··· GIVEN ENTRIES ···

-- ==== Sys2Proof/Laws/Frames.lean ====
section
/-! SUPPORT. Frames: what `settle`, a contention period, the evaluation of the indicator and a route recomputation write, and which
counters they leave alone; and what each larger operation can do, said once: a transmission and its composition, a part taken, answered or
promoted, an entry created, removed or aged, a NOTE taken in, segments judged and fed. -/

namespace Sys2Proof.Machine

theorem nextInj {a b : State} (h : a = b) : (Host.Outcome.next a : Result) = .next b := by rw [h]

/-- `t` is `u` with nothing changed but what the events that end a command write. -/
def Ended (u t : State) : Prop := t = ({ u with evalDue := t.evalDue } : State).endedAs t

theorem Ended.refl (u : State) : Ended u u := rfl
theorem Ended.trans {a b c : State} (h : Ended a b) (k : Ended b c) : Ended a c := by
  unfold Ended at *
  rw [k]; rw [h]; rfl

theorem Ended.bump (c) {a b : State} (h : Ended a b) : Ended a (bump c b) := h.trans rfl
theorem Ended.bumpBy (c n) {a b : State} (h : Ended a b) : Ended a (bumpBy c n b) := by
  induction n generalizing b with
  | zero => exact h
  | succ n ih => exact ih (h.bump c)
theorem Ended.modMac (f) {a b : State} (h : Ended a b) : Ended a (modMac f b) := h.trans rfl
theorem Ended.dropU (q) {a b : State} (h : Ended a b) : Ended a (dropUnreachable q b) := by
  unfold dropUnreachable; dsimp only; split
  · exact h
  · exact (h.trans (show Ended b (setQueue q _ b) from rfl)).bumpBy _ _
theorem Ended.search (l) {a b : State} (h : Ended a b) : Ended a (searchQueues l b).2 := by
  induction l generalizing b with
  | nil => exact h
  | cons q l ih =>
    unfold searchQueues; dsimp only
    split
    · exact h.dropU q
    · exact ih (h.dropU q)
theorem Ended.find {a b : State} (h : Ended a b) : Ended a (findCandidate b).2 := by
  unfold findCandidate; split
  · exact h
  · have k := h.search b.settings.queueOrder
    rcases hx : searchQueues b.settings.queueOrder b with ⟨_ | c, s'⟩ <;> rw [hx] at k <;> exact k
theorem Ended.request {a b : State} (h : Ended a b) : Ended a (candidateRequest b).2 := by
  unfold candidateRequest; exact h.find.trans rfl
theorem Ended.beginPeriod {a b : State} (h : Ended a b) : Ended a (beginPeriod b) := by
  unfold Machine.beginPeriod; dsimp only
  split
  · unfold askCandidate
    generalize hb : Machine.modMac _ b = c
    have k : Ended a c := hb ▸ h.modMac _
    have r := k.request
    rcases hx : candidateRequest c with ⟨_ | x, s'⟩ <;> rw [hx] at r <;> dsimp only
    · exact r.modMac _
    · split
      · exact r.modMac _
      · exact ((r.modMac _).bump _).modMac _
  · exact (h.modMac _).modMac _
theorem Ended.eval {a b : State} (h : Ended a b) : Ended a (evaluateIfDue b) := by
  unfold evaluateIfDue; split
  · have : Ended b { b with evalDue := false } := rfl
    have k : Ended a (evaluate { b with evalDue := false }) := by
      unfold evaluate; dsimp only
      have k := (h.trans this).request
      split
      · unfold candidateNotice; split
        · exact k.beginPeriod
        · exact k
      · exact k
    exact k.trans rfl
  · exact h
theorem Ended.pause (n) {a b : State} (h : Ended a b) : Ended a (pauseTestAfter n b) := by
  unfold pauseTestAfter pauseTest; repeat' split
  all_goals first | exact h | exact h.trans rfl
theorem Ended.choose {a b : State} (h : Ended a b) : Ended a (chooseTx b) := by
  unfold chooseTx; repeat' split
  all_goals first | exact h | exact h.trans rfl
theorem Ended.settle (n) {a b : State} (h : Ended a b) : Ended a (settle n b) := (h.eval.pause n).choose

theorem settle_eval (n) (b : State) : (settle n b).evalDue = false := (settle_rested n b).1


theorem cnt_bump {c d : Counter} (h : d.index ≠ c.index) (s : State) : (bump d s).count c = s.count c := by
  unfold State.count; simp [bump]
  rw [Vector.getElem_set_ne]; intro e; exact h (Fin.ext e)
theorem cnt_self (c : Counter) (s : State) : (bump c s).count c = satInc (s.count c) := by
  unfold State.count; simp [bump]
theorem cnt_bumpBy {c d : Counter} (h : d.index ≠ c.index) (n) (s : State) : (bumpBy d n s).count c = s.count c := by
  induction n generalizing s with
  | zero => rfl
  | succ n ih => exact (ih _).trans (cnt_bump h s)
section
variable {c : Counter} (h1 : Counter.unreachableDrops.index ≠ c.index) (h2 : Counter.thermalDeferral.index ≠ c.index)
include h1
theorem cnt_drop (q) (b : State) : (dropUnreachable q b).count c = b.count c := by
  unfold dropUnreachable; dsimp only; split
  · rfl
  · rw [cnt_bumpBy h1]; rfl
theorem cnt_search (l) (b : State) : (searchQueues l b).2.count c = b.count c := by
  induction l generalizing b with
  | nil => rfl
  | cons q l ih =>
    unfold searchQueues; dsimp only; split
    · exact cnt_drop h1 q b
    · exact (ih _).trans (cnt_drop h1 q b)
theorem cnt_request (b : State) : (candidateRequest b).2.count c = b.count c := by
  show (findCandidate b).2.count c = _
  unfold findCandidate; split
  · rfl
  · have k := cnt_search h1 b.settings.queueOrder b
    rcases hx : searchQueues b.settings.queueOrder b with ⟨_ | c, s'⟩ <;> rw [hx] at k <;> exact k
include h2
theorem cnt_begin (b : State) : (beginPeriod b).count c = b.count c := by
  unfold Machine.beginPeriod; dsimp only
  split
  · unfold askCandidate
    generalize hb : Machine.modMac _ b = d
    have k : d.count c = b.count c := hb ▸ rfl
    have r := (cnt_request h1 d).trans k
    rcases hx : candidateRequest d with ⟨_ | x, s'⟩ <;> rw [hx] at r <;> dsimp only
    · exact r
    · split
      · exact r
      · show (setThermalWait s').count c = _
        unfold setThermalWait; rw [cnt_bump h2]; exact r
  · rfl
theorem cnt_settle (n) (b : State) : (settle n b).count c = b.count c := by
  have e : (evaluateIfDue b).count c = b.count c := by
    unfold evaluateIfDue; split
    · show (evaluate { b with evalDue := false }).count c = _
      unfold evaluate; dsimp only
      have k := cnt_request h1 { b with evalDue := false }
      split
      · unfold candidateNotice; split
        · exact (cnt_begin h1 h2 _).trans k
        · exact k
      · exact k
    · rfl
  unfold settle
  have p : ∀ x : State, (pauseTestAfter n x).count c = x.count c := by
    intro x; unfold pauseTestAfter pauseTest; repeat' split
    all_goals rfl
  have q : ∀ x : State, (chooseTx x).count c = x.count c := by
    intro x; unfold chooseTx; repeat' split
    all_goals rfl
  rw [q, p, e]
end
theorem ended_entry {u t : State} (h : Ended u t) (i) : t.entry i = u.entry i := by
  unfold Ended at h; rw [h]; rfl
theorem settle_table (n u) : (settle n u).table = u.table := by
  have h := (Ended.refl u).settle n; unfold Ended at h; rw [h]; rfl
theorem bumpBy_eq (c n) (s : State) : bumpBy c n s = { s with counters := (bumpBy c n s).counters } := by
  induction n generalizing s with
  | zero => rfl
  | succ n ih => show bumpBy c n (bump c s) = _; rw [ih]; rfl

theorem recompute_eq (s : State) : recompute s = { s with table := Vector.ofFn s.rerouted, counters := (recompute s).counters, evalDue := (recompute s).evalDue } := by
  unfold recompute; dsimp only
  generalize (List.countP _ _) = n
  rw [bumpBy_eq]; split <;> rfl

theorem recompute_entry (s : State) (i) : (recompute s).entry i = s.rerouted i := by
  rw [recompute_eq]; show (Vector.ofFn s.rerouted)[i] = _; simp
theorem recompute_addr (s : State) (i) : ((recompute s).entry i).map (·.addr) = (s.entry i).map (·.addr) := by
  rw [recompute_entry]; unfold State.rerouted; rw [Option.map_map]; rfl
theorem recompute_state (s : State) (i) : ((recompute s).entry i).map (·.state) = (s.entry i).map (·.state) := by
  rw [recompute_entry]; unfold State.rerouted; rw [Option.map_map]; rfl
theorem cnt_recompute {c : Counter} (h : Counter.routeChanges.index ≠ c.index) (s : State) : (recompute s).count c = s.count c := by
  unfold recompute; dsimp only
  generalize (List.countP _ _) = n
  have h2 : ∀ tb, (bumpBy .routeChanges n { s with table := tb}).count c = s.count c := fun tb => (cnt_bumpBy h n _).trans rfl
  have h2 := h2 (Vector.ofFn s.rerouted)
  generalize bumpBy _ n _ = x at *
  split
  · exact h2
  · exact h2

···
··· GIVEN ENTRIES ···

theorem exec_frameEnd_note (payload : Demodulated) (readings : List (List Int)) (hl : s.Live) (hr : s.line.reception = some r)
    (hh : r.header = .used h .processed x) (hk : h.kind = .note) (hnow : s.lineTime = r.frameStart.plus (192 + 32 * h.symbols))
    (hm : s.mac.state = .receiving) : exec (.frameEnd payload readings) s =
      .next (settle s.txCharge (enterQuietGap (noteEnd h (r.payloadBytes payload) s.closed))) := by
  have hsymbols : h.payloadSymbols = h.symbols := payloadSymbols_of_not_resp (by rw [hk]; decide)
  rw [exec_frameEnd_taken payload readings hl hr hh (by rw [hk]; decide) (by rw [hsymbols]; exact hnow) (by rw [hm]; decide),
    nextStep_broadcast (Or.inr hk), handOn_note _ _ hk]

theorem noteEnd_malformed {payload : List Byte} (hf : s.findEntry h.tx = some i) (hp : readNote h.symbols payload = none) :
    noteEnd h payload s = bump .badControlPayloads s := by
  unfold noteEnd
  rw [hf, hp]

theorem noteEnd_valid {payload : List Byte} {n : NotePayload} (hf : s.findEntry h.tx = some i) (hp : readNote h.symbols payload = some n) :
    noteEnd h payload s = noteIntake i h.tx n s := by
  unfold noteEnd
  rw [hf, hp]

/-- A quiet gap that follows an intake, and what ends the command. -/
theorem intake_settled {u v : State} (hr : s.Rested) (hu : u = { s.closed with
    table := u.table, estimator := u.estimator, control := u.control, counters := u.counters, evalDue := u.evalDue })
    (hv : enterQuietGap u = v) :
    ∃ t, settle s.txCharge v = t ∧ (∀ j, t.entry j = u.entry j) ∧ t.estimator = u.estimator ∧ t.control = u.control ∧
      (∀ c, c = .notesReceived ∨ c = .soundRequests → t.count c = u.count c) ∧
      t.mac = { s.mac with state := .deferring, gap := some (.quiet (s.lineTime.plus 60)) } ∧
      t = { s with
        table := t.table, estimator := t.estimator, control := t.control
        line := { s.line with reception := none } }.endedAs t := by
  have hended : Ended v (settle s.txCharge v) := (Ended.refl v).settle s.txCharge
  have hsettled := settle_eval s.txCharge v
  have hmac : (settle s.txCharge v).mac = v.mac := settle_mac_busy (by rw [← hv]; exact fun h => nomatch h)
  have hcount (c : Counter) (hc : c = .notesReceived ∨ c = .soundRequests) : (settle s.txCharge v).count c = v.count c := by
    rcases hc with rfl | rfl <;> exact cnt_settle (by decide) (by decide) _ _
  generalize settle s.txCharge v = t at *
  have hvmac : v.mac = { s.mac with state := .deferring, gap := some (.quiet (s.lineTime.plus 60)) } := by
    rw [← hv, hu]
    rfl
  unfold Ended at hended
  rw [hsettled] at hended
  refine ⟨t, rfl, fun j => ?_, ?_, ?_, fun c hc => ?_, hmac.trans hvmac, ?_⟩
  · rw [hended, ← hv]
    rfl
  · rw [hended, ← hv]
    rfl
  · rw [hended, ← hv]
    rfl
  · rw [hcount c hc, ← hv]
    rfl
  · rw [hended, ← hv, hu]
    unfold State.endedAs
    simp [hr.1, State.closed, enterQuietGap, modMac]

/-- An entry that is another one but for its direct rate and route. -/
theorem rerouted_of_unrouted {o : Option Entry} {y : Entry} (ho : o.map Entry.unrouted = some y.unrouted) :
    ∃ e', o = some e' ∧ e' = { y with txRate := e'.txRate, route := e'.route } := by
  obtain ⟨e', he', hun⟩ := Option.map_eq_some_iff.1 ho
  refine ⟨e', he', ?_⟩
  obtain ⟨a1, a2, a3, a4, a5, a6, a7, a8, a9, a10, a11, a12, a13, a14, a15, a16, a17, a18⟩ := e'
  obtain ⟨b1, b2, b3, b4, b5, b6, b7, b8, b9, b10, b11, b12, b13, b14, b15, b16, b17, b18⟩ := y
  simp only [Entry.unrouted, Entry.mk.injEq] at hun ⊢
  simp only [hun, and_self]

···

| EXERCISE REQUIREMENTS |
Would you please repeat exactly the lines above, starting at the line with "(∀ c, c = .notesReceived" and stopping at the line with "generalize settle s.txCharge v = t at *", both included?

| RESPONSE |
      (∀ c, c = .notesReceived ∨ c = .soundRequests → t.count c = u.count c) ∧
      t.mac = { s.mac with state := .deferring, gap := some (.quiet (s.lineTime.plus 60)) } ∧
      t = { s with
        table := t.table, estimator := t.estimator, control := t.control
        line := { s.line with reception := none } }.endedAs t := by
  have hended : Ended v (settle s.txCharge v) := (Ended.refl v).settle s.txCharge
  have hsettled := settle_eval s.txCharge v
  have hmac : (settle s.txCharge v).mac = v.mac := settle_mac_busy (by rw [← hv]; exact fun h => nomatch h)
  have hcount (c : Counter) (hc : c = .notesReceived ∨ c = .soundRequests) : (settle s.txCharge v).count c = v.count c := by
    rcases hc with rfl | rfl <;> exact cnt_settle (by decide) (by decide) _ _
  generalize settle s.txCharge v = t at *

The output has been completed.